The Power8 nest is lined with L3 caches, PCI-Express and DDR memory controllers, various other accelerators to speed up functions that might otherwise run on the cores, and the NUMA interconnects for implementing shared memory across multiple sockets.
The evolution of the Power chips for the last decade
With the Power8 chip, IBM has a few goals. First, the company is shifting from the 32-nanometer processes used for the relatively recent Power7+ chips to a 22-nanometer process. The shrinking of the transistor gates allows IBM to add more features to a die, cranks the clocks, or do a little of both.

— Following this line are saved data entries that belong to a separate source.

/-! ### Water (chapter 7) -/

/-- LEVEL for a fitted tank sets its reported and its book level, a level above the capacity taken as the capacity; with
no shortfall and nobody waiting nothing else changes; a frame for a tank not fitted changes no tank (R126). -/
def Obligations.LevelSetsTheTank : Prop :=
  ∀ (x : QFrame) (xs : List QFrame) (s : State), quiet s → s.ports[plantPort].link = .up →
    s.ports[plantPort].inbound = x :: xs → x.kind = Kind.level →
    (∀ k : TankId, k.val = field 0 1 x.payload → tankFitted k s = true →
      let l := min (field 1 4 x.payload) s.water.tanks[k].capacity
      (∃ t, exec .level s = .next t ∧ t.water.tanks[k].reported = l ∧ t.water.tanks[k].book = l) ∧
      (owed k s ≤ l → s.water.waitList = [] →
        ∃ t, exec .level s = .next t ∧ t.ports[plantPort].inbound = xs ∧ t.bays = s.bays ∧
          t.water = { s.water with
            tanks := s.water.tanks.set k { s.water.tanks[k] with reported := l, book := l } })) ∧
    ((∀ k : TankId, k.val = field 0 1 x.payload → tankFitted k s = false) →
      ∃ t, exec .level s = .next t ∧ t.ports[plantPort].inbound = xs ∧ t.water = s.water ∧ t.bays = s.bays ∧
        t.yard = s.yard)

/-- SAMPLE for a fitted tank: discarded while a pump request is pending or running; UNCERTAIN under an expired probe; else
the quality by the two products, and a FAILED tank has a pump request (R127, R128). -/
def Obligations.SampleSetsTheQuality : Prop :=
  ∀ (k : TankId) (x : QFrame) (xs : List QFrame) (s : State), quiet s → s.ports[plantPort].link = .up →
    s.ports[plantPort].inbound = x :: xs → s.ports[plantPort].outbound.length < 16 → x.kind = Kind.sample →
    k.val = field 0 1 x.payload → tankFitted k s = true →
    let m := field 1 2 x.payload
    let tol := s.latched.tolBase +
      s.latched.tolTemp * (signed 8 (field 3 1 x.payload) - s.water.calTemp).natAbs +
      s.latched.tolAge * (s.clock.now.day.toNat - s.water.calDay.toNat)
    let q : Quality := if m * (1000 + tol) ≤ s.latched.qualityLimit * 1000 then .certified
      else if s.latched.qualityLimit * 1000 < m * (1000 - tol) then .failed else .uncertain
    (s.water.tanks[k].pumpPending = true ∨ s.water.tanks[k].pumpRunning = true →
      ∃ t, exec .sample s = .next t ∧ t.water = s.water ∧ t.ports[plantPort].inbound = xs) ∧
    (s.water.tanks[k].pumpPending = false → s.water.tanks[k].pumpRunning = false →
      (s.water.calibrated = false ∨ s.latched.tolCeiling < tol →
        ∃ t, exec .sample s = .next t ∧ t.water.tanks[k].quality = .uncertain ∧ t.water.probeExpired = true) ∧
      (s.water.calibrated = true → tol ≤ s.latched.tolCeiling →
        ∃ t, exec .sample s = .next t ∧ t.water.probeExpired = false ∧ t.water.tanks[k].quality = q ∧
          (q = .failed → t.water.tanks[k].pumpPending = true ∨ t.water.tanks[k].pumpRunning = true)))

/-- CALIBRATE: a temperature outside -20 to 60 is REFUSED_RANGE; else it is the calibration, made today, the probe state
left as it is (R130). -/
def Obligations.CalibrateSetsTheCalibration : Prop :=
  ∀ (entry : List Byte) (s : State),
    (orderReady 8 entry s → signed 32 (arg32 entry) < -20 ∨ 60 < signed 32 (arg32 entry) →
      ∃ t, exec .calibrate s = .next t ∧ answered .refusedRange s t ∧ sameUnits s t) ∧
    (orderRead 8 entry s → -20 ≤ signed 32 (arg32 entry) → signed 32 (arg32 entry) ≤ 60 →
      ∃ t, exec .calibrate s = .next t ∧ answered .done s t ∧ t.water.calTemp = signed 32 (arg32 entry) ∧
        t.water.calDay = s.clock.now.day ∧ t.water.calibrated = true ∧
        t.water.probeExpired = s.water.probeExpired)

/-- PUMP_DONE and PUMP_TIMER end the run in flight, complete or failed, a failed one queued again; PUMP_DONE with no run, for
another tank or kind, or of a run that the timer ended while the frame stood untaken, is discarded with UNEXPECTED_DONE (R133;
log 59). PUMP_TIMER run out: the request goes back to the tail of its kind, PUMP_FAILED is given with TIMEOUT (2),
the tank's quality stays, and the next request is looked for: with the plant port UP the first in the queue whose tank has no
grant is sent, and its timer starts (R132, R133); with bays waiting for water, which are retried first, shown for the tank's
quality and its request, queued or sent. CIRCULATION_DUE queues a run unless one is pending or running, and TANK_STALE sets STALE (R131). -/
def Obligations.PumpRunsAndThresholds : Prop :=
  (∀ (r : PumpReq) (x : QFrame) (xs : List QFrame) (s : State), quiet s → s.ports[plantPort].link = .up →
    s.ports[plantPort].inbound = x :: xs → x.kind = Kind.pumpDone → field 0 1 x.payload = r.tank.val →
    tankFitted r.tank s = true → field 1 1 x.payload = r.kind.code → s.water.run = some r → x.overtaken = false →
    (field 2 1 x.payload = 1 → s.water.waitList = [] → s.water.pumpQueue = [] →
      ∃ t, exec .pumpDone s = .next t ∧ t.ports[plantPort].inbound = xs ∧ t.water.run = none ∧
        t.water.pumpTimer = none ∧ t.water.tanks[r.tank].pumpRunning = false ∧
        t.water.tanks[r.tank].stale = false ∧ t.water.tanks[r.tank].age = 0 ∧
        t.water.tanks[r.tank].quality = .uncertain) ∧
    (field 2 1 x.payload = 2 → s.ports[plantPort].outbound.length < 16 →
      ∃ t, exec .pumpDone s = .next t ∧ t.water.tanks[r.tank].quality = s.water.tanks[r.tank].quality ∧
        (t.water.tanks[r.tank].pumpPending = true ∨ t.water.tanks[r.tank].pumpRunning = true))) ∧
  (∀ (k : TankId) (x : QFrame) (xs : List QFrame) (s : State), quiet s → s.ports[plantPort].link = .up →
    s.ports[plantPort].inbound = x :: xs → x.kind = Kind.pumpDone → field 0 1 x.payload = k.val →
    tankFitted k s = true → x.overtaken = true ∨ (∀ r, s.water.run = some r → r.tank ≠ k ∨ r.kind.code ≠ field 1 1 x.payload) →
    ∃ t, exec .pumpDone s = .next t ∧ t.ports[plantPort].inbound = xs ∧ t.water = s.water ∧
      (field 1 1 x.payload = 1 ∨ field 1 1 x.payload = 2 → field 2 1 x.payload = 1 ∨ field 2 1 x.payload = 2 →
        s.path.queue.length ≤ 32 → noticeGiven { kind := .plantFrameInvalid, reason := 4, subject := plantPort.val,
                                                 first := Kind.pumpDone.toNat, second := k.val } s t)) ∧
  (∀ (r : PumpReq) (s : State), quiet s → s.water.pumpTimer = some 0 → s.water.run = some r →
    s.ports[plantPort].outbound.length < 16 →
    let q := pumpInsert { tank := r.tank, kind := r.kind, joined := s.clock.now } s.water.pumpQueue
    let first := q.find? (fun x => s.water.tanks[x.tank].grants.isEmpty)
    ∃ t, exec .pumpTimer s = .next t ∧ t.water.tanks[r.tank].quality = s.water.tanks[r.tank].quality ∧
      (t.water.tanks[r.tank].pumpPending = true ∨ t.water.tanks[r.tank].pumpRunning = true) ∧
      (s.water.waitList = [] → t.ports[plantPort].inbound = s.ports[plantPort].inbound.map (fun f =>
          if f.kind = Kind.pumpDone ∧ field 0 1 f.payload = r.tank.val ∧ field 1 1 f.payload = r.kind.code then
            { f with overtaken := true } else f) ∧
        (s.path.queue.length ≤ 32 → noticeGiven
          { kind := .pumpFailed, reason := 2, subject := r.tank.val, first := r.kind.code } s t) ∧
        (∀ x, s.ports[plantPort].link = .up → first = some x → t.water.run = some x ∧
          t.water.pumpTimer = some (s.latched.pumpTimeout * 60) ∧ t.water.pumpQueue = q.erase x ∧
          t.water.tanks[x.tank].pumpPending = false ∧ t.water.tanks[x.tank].pumpRunning = true ∧
          t.ports[plantPort].outbound = s.ports[plantPort].outbound ++ [pumpRunFrame x.tank x.kind]) ∧
        (s.ports[plantPort].link ≠ .up ∨ first = none → t.water.run = none ∧ t.water.pumpTimer = none ∧
          t.water.pumpQueue = q ∧ t.water.tanks[r.tank].pumpPending = true ∧
          t.water.tanks[r.tank].pumpRunning = false ∧ t.ports = s.ports.set plantPort
            { s.ports[plantPort] with inbound := t.ports[plantPort].inbound }))) ∧
  (∀ s : State, s.water.pumpTimer ≠ some 0 → exec .pumpTimer s = .next s) ∧
  (∀ (k : TankId) (s : State), quiet s → s.water.tanks[k].circulationDue = true →
    ∃ t, exec (.circulationDue k) s = .next t ∧ t.water.tanks[k].circulationDue = false ∧
      (t.water.tanks[k].pumpPending = true ∨ t.water.tanks[k].pumpRunning = true)) ∧
  (∀ (k : TankId) (s : State), quiet s → s.water.tanks[k].staleDue = true →
    ∃ t, exec (.tankStale k) s = .next t ∧ t.bays = s.bays ∧ t.water = { s.water with
      tanks := s.water.tanks.set k { s.water.tanks[k] with stale := true, staleDue := false } }) ∧
  (∀ (k : TankId) (s : State), (s.water.tanks[k].circulationDue = false → exec (.circulationDue k) s = .next s) ∧
    (s.water.tanks[k].staleDue = false → exec (.tankStale k) s = .next s))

Judging from the Power8, it looks like IBM is content to keep in the same clock speed range as the Power7+ chips - around 4GHz, give or take a little. It'll also move PCI-Express 3 controllers into the chip package to keep those hungry little Power8 cores fed; these controllers will offer a coherent memory protocol to external accelerators as well as a new cache hierarchy that goes all the way out to the L4 cache.

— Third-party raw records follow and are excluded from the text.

-- ==== Sys2Proof/Laws/State.lean ====
section
/-! SUPPORT. What each elementary update does to each field of State: true by rfl, so that no later proof unfolds a record
update. -/

namespace Sys2Proof.Machine

@[simp] theorem putVisit_mem (k : Slot) (v : Option Visit) (s : State) : (putVisit k v s).mem = s.mem := rfl
@[simp] theorem putVisit_path (k : Slot) (v : Option Visit) (s : State) : (putVisit k v s).path = s.path := rfl
@[simp] theorem putVisit_exch (k : Slot) (v : Option Visit) (s : State) : (putVisit k v s).exch = s.exch := rfl
@[simp] theorem putVisit_latched (k : Slot) (v : Option Visit) (s : State) : (putVisit k v s).latched = s.latched := rfl
@[simp] theorem putVisit_ports (k : Slot) (v : Option Visit) (s : State) : (putVisit k v s).ports = s.ports := rfl
@[simp] theorem putVisit_gate (k : Slot) (v : Option Visit) (s : State) : (putVisit k v s).gate = s.gate := rfl
@[simp] theorem putVisit_yard (k : Slot) (v : Option Visit) (s : State) : (putVisit k v s).yard = { s.yard with slots := s.yard.slots.set k v } := rfl
@[simp] theorem putVisit_bays (k : Slot) (v : Option Visit) (s : State) : (putVisit k v s).bays = s.bays := rfl
@[simp] theorem putVisit_water (k : Slot) (v : Option Visit) (s : State) : (putVisit k v s).water = s.water := rfl
@[simp] theorem putVisit_table (k : Slot) (v : Option Visit) (s : State) : (putVisit k v s).table = s.table := rfl
@[simp] theorem putVisit_tally (k : Slot) (v : Option Visit) (s : State) : (putVisit k v s).tally = s.tally := rfl
@[simp] theorem putVisit_clock (k : Slot) (v : Option Visit) (s : State) : (putVisit k v s).clock = s.clock := rfl
@[simp] theorem putVisit_free (k : Slot) (v : Option Visit) (s : State) : (putVisit k v s).free = s.free := rfl
@[simp] theorem putVisit_pending (k : Slot) (v : Option Visit) (s : State) : (putVisit k v s).pending = s.pending := rfl

@[simp] theorem putAccount_mem (a : AccountId) (x : AccountState) (s : State) : (putAccount a x s).mem = s.mem := rfl
@[simp] theorem putAccount_path (a : AccountId) (x : AccountState) (s : State) : (putAccount a x s).path = s.path := rfl
@[simp] theorem putAccount_exch (a : AccountId) (x : AccountState) (s : State) : (putAccount a x s).exch = s.exch := rfl
@[simp] theorem putAccount_latched (a : AccountId) (x : AccountState) (s : State) : (putAccount a x s).latched = s.latched := rfl
@[simp] theorem putAccount_ports (a : AccountId) (x : AccountState) (s : State) : (putAccount a x s).ports = s.ports := rfl
@[simp] theorem putAccount_gate (a : AccountId) (x : AccountState) (s : State) : (putAccount a x s).gate = s.gate := rfl
@[simp] theorem putAccount_yard (a : AccountId) (x : AccountState) (s : State) : (putAccount a x s).yard = s.yard := rfl
@[simp] theorem putAccount_bays (a : AccountId) (x : AccountState) (s : State) : (putAccount a x s).bays = s.bays := rfl
@[simp] theorem putAccount_water (a : AccountId) (x : AccountState) (s : State) : (putAccount a x s).water = s.water := rfl
@[simp] theorem putAccount_table (a : AccountId) (x : AccountState) (s : State) : (putAccount a x s).table = s.table := rfl
@[simp] theorem putAccount_tally (a : AccountId) (x : AccountState) (s : State) : (putAccount a x s).tally = { s.tally with accounts := s.tally.accounts.set a x } := rfl
@[simp] theorem putAccount_clock (a : AccountId) (x : AccountState) (s : State) : (putAccount a x s).clock = s.clock := rfl
@[simp] theorem putAccount_free (a : AccountId) (x : AccountState) (s : State) : (putAccount a x s).free = s.free := rfl
@[simp] theorem putAccount_pending (a : AccountId) (x : AccountState) (s : State) : (putAccount a x s).pending = s.pending := rfl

As expected, IBM is also goosing the number of processor threads per core with Power8, doubling it up to eight per core. IBM has been vague about how many cores it might squeeze onto a die with the 22-nanometer shrink, and it could have probably done as many as sixteen cores if it had not added so much eDRAM L3 cache memory with the Power7+ and then boosted it even further with the Power8.

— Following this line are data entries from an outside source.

/-- What no change alters, no run alters. -/
theorem Run.same {α : Type} {L : Scope} {f : State → α} (hf : ∀ {s t}, Change L s t → f t = f s) {s t : State}
    (h : Run L s t) : f t = f s := by
  induction h with
  | refl => rfl
  | step _ c ih => exact (hf c).trans ih

theorem Run.trans {L : Scope} {s t u : State} (h : Run L s t) (h' : Run L t u) : Run L s u := by
  induction h' with
  | refl => exact h
  | step _ c ih => exact ih.step c

end Sys2Proof.Machine

namespace Sys2Proof.Machine

namespace Run

variable {L : Scope} {s t : State}

/-! ### Requests, notices, refreshes -/

theorem present {u : UnitId} {i : Issue} (h : Run L s t) : Run L s (present u i t) := h.step (.present ..)
theorem makeWay {u : UnitId} {r : Rec} (h : Run L s t) : Run L s (makeWay u r t) := h.step (.makeWay ..)
theorem placeTold {u : UnitId} {r : Rec} {a : Nat} {bytes : List Byte} (h : Run L s t) :
    Run L s (placeTold u r a bytes t) := h.present.makeWay
theorem tellOfLine {r : Rec} {a : State} (h : Run L s t) : Run L s (tellOfLine r a t) := by
  unfold Machine.tellOfLine; split
  · exact h.makeWay
  · exact h
theorem reach {e : Event} (h : Run L s t) (he : e.needsRing = true → accepted t = true)
    (hL : e.unattended = true ∨ L.host = true) : Run L s (reach e t) := h.step (.reach _ _ he hL)
theorem drop {e : Event} (h : Run L s t) (hL : (e.unattended = true ∧ L.takes = true) ∨ L.rows = true) :
    Run L s (dropArrival e t) := h.step (.drop _ _ hL)
theorem dropHanded {x : Handed} (h : Run L s t) (hL : L.rows = true := by rfl) : Run L s (dropHanded x t) :=
  h.drop (Or.inr hL)
theorem dropReturned {r : ReadTag × List Byte} (h : Run L s t) (hL : L.rows = true := by rfl) :
    Run L s (dropReturned r t) := h.drop (Or.inr hL)
theorem drawn (h : Run L s t) : Run L s (drawn t) := h.step (.drawn _)
theorem refreshNow {r : Rec} (h : Run L s t) : Run L s (refreshNow r t) := h.present
theorem refreshAll {rs : List Rec} (h : Run L s t) : Run L s (refreshAll rs t) := by
  induction rs generalizing t with
  | nil => exact h
  | cons r rs ih => exact ih h.refreshNow
theorem notifyNow {n : Notice} (h : Run L s t) : Run L s (notifyNow n t) := by
  unfold Machine.notifyNow; split
  · next ha => exact h.step (.notice _ _ _ ha)
  · exact h
theorem notify {n : Notice} (h : Run L s t) : Run L s (notify n t) := by
  unfold Machine.notify; split
  · next ha =>
    unfold askNotice; split
    · exact h.reach (fun _ => ha) (Or.inl rfl)
    · exact h.step (.notice _ _ _ ha)
  · exact h
theorem post {r : Rec} (h : Run L s t) : Run L s (post r t) := by
  unfold Machine.post; split
  · exact h.reach nofun (Or.inl rfl)
  · exact h.refreshNow
theorem postLine {k : Fin 64} (h : Run L s t) : Run L s (postLine k t) := h.post
theorem postVisit {slot : Slot} (h : Run L s t) : Run L s (postVisit slot t) := h.post
theorem postChanged {k : Fin 64} {a : State} (h : Run L s t) : Run L s (postChanged k a t) := by
  unfold Machine.postChanged; split
  · exact h
  · exact h.postLine
theorem postChangedLines {ks : List (Fin 64)} {a : State} (h : Run L s t) : Run L s (postChangedLines ks a t) := by
  induction ks generalizing t with
  | nil => exact h
  | cons k ks ih => exact ih h.postChanged
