-- ==== Sys2Proof/Machine/Ops.lean ====
section
/-! DEFINITION. The named operations over registers, buffers, queues, `STORE` and the display, and taking the timer interrupt
(files 10_state.md, 20_memory.md, 60_exceptions.md). -/

namespace Sys2Proof.Machine

/-- The outcome of one transition. -/
abbrev Result := Host.Outcome State Fault Refusal

/-! ## The units -/

/-- The LTT instance of a unit (rule R2). -/
def State.block (s : State) : Role → Block
  | .hmi => s.hmi
  | .ctrl => s.ctrl

/-- The state with one unit's instance replaced. -/
def State.setBlock (s : State) (r : Role) (b : Block) : State :=
  match r with
  | .hmi => { s with hmi := b }
  | .ctrl => { s with ctrl := b }

/-- The Tick Timer group of a unit. -/
def State.timer (s : State) (r : Role) : Timer := (s.block r).timer

/-- The state with one unit's Tick Timer group replaced. -/
def State.setTimer (s : State) (r : Role) (t : Timer) : State := s.setBlock r { s.block r with timer := t }

/-- The state with one unit's operation in progress replaced. -/
def State.setAct (s : State) (r : Role) (a : Activity) : State := s.setBlock r { s.block r with act := a }

/-- `BOOTED` of a unit (rule R39). -/
def State.booted (s : State) : Role → Bool
  | .hmi => s.hmiShell.booted
  | .ctrl => s.ctrlShell.booted

/-- `BOOTED <- 1` of a unit (rule R303). -/
def State.setBooted (s : State) : Role → State
  | .hmi => { s with hmiShell := { s.hmiShell with booted := true } }
  | .ctrl => { s with ctrlShell := { s.ctrlShell with booted := true } }

/-! ## The link (rules R34, R35, R82) -/

/-- `push(Q, b)` onto a unit's `RXQ`. -/
def State.push (s : State) (r : Role) (b : Byte) : State := s.setBlock r { s.block r with rxq := (s.block r).rxq ++ [b] }

/-! ## Text buffers (rules R36, R37, R78, R174, R224) -/

/-- The buffer a selection names. -/
def Block.text (b : Block) : BufSel → Text
  | .pbuf => b.pbuf
  | .xbuf => b.xbuf

/-- The instance with one buffer replaced. -/
def Block.setText (b : Block) (sel : BufSel) (t : Text) : Block :=
  match sel with
  | .pbuf => { b with pbuf := t }
  | .xbuf => { b with xbuf := t }

/-- `LEN <- 0`. -/
def Text.clear (t : Text) : Text := { t with len := 0 }

/-- `BUF[LEN] <- 0x00`. -/
def Text.terminate (t : Text) : Text := { t with bytes := t.bytes.setIfInBounds t.len.toNat 0 }

/-- `BUF[LEN] <- b; LEN <- LEN + 1`; none where the buffer is full and the write would be the tenth text byte. -/
def Text.append (t : Text) (b : Byte) : Option Text :=
  if 9 ≤ t.len.toNat then none else some { bytes := t.bytes.setIfInBounds t.len.toNat b, len := t.len + 1 }

/-- `BUF[i] <- b`. -/
def Text.setByte (t : Text) (i : Nat) (b : Byte) : Text := { t with bytes := t.bytes.setIfInBounds i b }

/-! ## `STORE` (rules R54, R70, R72) -/

/-- The byte last written to an address, if one was. -/
def Memory.read : Memory → Nat → Option Byte
  | [], _ => none
  | (a, v) :: rest, addr => if addr = a then some v else Memory.read rest addr

/-- The memory after a byte is written to an address. -/
def Memory.write : Memory → Nat → Byte → Memory
  | [], addr, b => [(addr, b)]
  | (a, v) :: rest, addr, b =>
    if addr < a then (addr, b) :: (a, v) :: rest
    else if addr = a then (addr, b) :: rest
    else (a, v) :: Memory.write rest addr b

/-- `MemRead(addr, 1)`: the last byte written, or, where none was, the unspecified byte the storage has held since manufacture
(rule R54, U11), a free value. The settle delay is part of the access. Entries 8, 22. -/
def memRead (m : Memory) (addr : Nat) : Byte := (m.read addr).getD (Config.storeInit addr)

/-- `MemWrite(PW_BASE + i, 1, b)` (rules R54, R72). -/
def State.storeByte (s : State) (i : Nat) (b : Byte) : State :=
  { s with store := s.store.write (storeAddr s.params i) b }

/-- `MemRead(PW_BASE + i, 1)` (rules R54, R72). -/
def State.storedByte (s : State) (i : Nat) : Byte := memRead s.store (storeAddr s.params i)

/-! ## The display (rule R53) -/

/-- `Disp(m)`: the request joins the output trace. Entry 16. -/
def State.show (s : State) (m : DispMsg) : State := { s with disp := s.disp ++ [m] }

/-! ## Arming the counter -/

/-- What `configure` writes (rule R131). -/
def Timer.arm (t : Timer) (a b : Count) (ps : Psel) (m : TimerMode) : Timer :=
  { t.armFlags with count := a, compare := b, psel := ps, mode := m, pdiv := 0 }

/-! ## Taking the timer interrupt (rules R264 to R270) -/

/-- `WaitComplete` (rule R267). -/
def Timer.waitComplete (t : Timer) : Timer := { t.clearFlags with ticks := 0, waiting := false }

/-- The handler `TICK_INC`: one increment modulo 256, and the wait's completion in the same step when the target is reached
(rules R266, R267). -/
def Timer.tickInc (t : Timer) : Timer :=
  let t' := { t with ticks := t.ticks + 1 }
  if t'.waiting && t'.ticks == t'.wtarget then t'.waitComplete else t'

/-- The body of the handler step: the firing is acknowledged and the registered callback invoked; with none it is dropped
(rule R266). Nothing is saved and nothing restored (rules R269, R270). -/
def Timer.handler (t : Timer) : Timer :=
  let t' := { t with pending := false }
  match t'.cb with
  | .none => t'
  | .tickInc => t'.tickInc

/-- Taking the interrupt: enabled exactly when `IF` = 1 and `IE` = 1 (rule R266). -/
def Timer.takeInterrupt (t : Timer) : Timer := if t.irqLine then t.handler else t

end Sys2Proof.Machine
end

On the workloads that Big Blue is targeting with its Power Systems iron, having more cache and cores running at near peak utilisation is more important than having lots of cores on a die. Just as is the case for mainframes, at the prices that IBM has to charge for Power Systems servers, the chip has to be architected to run at close to full-tilt-boogie in a sustained manner. If IBM can do that, then it can garner the prices it commands and the profits we all presume it gets from Power Systems.
The Power8 core looks a lot like the Power7+ core, with some tweaks
The Power8 chip is implemented in IBM's familiar high-k metal gate processes, which include copper and silicon-on-insulator technologies in a 22-nanometer process. The precise transistor count was not given during the presentation, but the Power8 chip weighs in at 650 square millimetres; this is a bit bigger than Power7+, which used a 32-nanometer process, had 2.1 billion transistors, and a surface area of 567 square millimetres.
The Power8 core has a total of sixteen execution pipes. These include two load store units (LSUs) and a condition register unit (CRU), a branch register unit (BRU), and two instruction fetch units (IFUs). There are two fixed-point units (FXUs), two vector math units (VMXs), a decimal floating unit (DFU), and one cryptographic unit (not labeled in the core diagram above).
Each core now has eight threads implemented using simultaneous multithreading (what IBM calls SMT8), instead of four threads per core with the Power7 and Power7+ chips. And like earlier Power chips, this SMT is dynamically tuneable so a core can have one, two, four, or eight threads fired up.